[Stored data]
+===+

end Sys2Proof.Machine
end

section
/-!
SUPPORT. The block kernel (42_block_kernel.md): the start of a NEGV, what one sequencer step does, the index it runs on, and
how far a NEGV has got under every agent's move.
-/

namespace Sys2Proof.Machine

/-! ## The start -/

/-- `NEGV` on an idle block is its start (42_block_kernel.md R130). -/
theorem exec_negv_idle {s : State} (hb : s.busy = false) : exec .negv s = .next (startNegv s) :=
  congrArg _ (refuseWhileBusy_idle _ s hb)

theorem eq_startNegv_of_exec {s t : State} (hb : s.busy = false) (h : exec .negv s = .next t) : t = startNegv s :=
  Host.Outcome.next.inj (h.symm.trans (exec_negv_idle hb))

/-- Settles O19: the start of an empty buffer does nothing. -/
theorem negvOfEmptyBufferIsNoOp : Obligations.NegvOfEmptyBufferIsNoOp := by
  intro s hb hl
  rw [exec_negv_idle hb, startNegv_empty s hl]

/-- The range check adds to `WRAP` and `OVERLAP` alone (42_block_kernel.md R134). -/
theorem union_rangeFaults (f : FaultSet) (s : State) :
    f.union (rangeFaults s) = { f with
      wrap := f.wrap || decide (s.src.toNat + s.len.toNat > 2 ^ 32 ∨ s.dst.toNat + s.len.toNat > 2 ^ 32)
      overlap := f.overlap ||
        decide (s.src ≠ s.dst ∧ s.src.toNat < s.dst.toNat + s.len.toNat ∧
          s.dst.toNat < s.src.toNat + s.len.toNat) } := by
  simp [FaultSet.union, rangeFaults, FaultSet.empty, rangeWraps, rangesOverlap, BitVec.toNat_inj, Bool.and_assoc]

/-- Settles O20: the start of a non-empty buffer, with the marks of the range check. -/
theorem negvStartsTheSequencer : Obligations.NegvStartsTheSequencer := by
  intro s hb hl
  rw [exec_negv_idle hb, startNegv_nonempty s hl, union_rangeFaults]

/-! ## One sequencer step -/

/-- Settles O7: the default turn asks for the sequencer's step first. -/
theorem enabledSequencerStepComesFirst : Obligations.EnabledSequencerStepComesFirst := by
  intro s t ht hq
  simp [step, nextTurn, ht, defaultTurn, hq]

theorem blockTurn_idle {s : State} (hb : s.busy = false) : blockTurn s = s := by
  rw [blockTurn, sequencerStep_idle s hb]

/-- Settles O59: with `BUSY` 0 no step is enabled, so both turns pass. -/
theorem idleBlockTakesNoStep : Obligations.IdleBlockTakesNoStep := by
  intro s hb
  have hq := sequencerStep_idle s hb
  refine ⟨hq, fun ts ht => ?_, fun ht hh => ?_⟩
  · rw [step_blockTurn ht, blockTurn_idle (s := s.setTurns ts) hb]
    rfl
  · simp [step, nextTurn, ht, defaultTurn, hq, hb, hostTurn, hh]

/-- Settles O28: the wide-block mode needs the unit. -/
theorem noPackedUnitMeansScalarSteps : Obligations.NoPackedUnitMeansScalarSteps := by
  intro s h hp
  rw [selectsGroup_eq_false_iff]
  refine .inl (Bool.eq_false_iff.mpr fun hmode => ?_)
  exact absurd (h.modeNeedsUnit hmode) (by simp [hp])

/-- The block's turn with an enabled step takes it (42_block_kernel.md R138). -/
theorem blockTurn_enabled {s : State} (h : stepEnabled s = true) :
    blockTurn s = if selectsGroup s then groupStep s else scalarStep s := by
  rw [blockTurn, sequencerStep, if_pos h]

+===+

_WORK TO BE COMPLETED_
The range runs from the line above containing "f.union (rangeFaults s)" to the line containing "have hq := sequencerStep_idle s hb", inclusive. Restate those lines word for word and no others.

_TASK SOLUTION_
    f.union (rangeFaults s) = { f with
      wrap := f.wrap || decide (s.src.toNat + s.len.toNat > 2 ^ 32 ∨ s.dst.toNat + s.len.toNat > 2 ^ 32)
      overlap := f.overlap ||
        decide (s.src ≠ s.dst ∧ s.src.toNat < s.dst.toNat + s.len.toNat ∧
          s.dst.toNat < s.src.toNat + s.len.toNat) } := by
  simp [FaultSet.union, rangeFaults, FaultSet.empty, rangeWraps, rangesOverlap, BitVec.toNat_inj, Bool.and_assoc]

/-- Settles O20: the start of a non-empty buffer, with the marks of the range check. -/
theorem negvStartsTheSequencer : Obligations.NegvStartsTheSequencer := by
  intro s hb hl
  rw [exec_negv_idle hb, startNegv_nonempty s hl, union_rangeFaults]

/-! ## One sequencer step -/

/-- Settles O7: the default turn asks for the sequencer's step first. -/
theorem enabledSequencerStepComesFirst : Obligations.EnabledSequencerStepComesFirst := by
  intro s t ht hq
  simp [step, nextTurn, ht, defaultTurn, hq]

theorem blockTurn_idle {s : State} (hb : s.busy = false) : blockTurn s = s := by
  rw [blockTurn, sequencerStep_idle s hb]

/-- Settles O59: with `BUSY` 0 no step is enabled, so both turns pass. -/
theorem idleBlockTakesNoStep : Obligations.IdleBlockTakesNoStep := by
  intro s hb
  have hq := sequencerStep_idle s hb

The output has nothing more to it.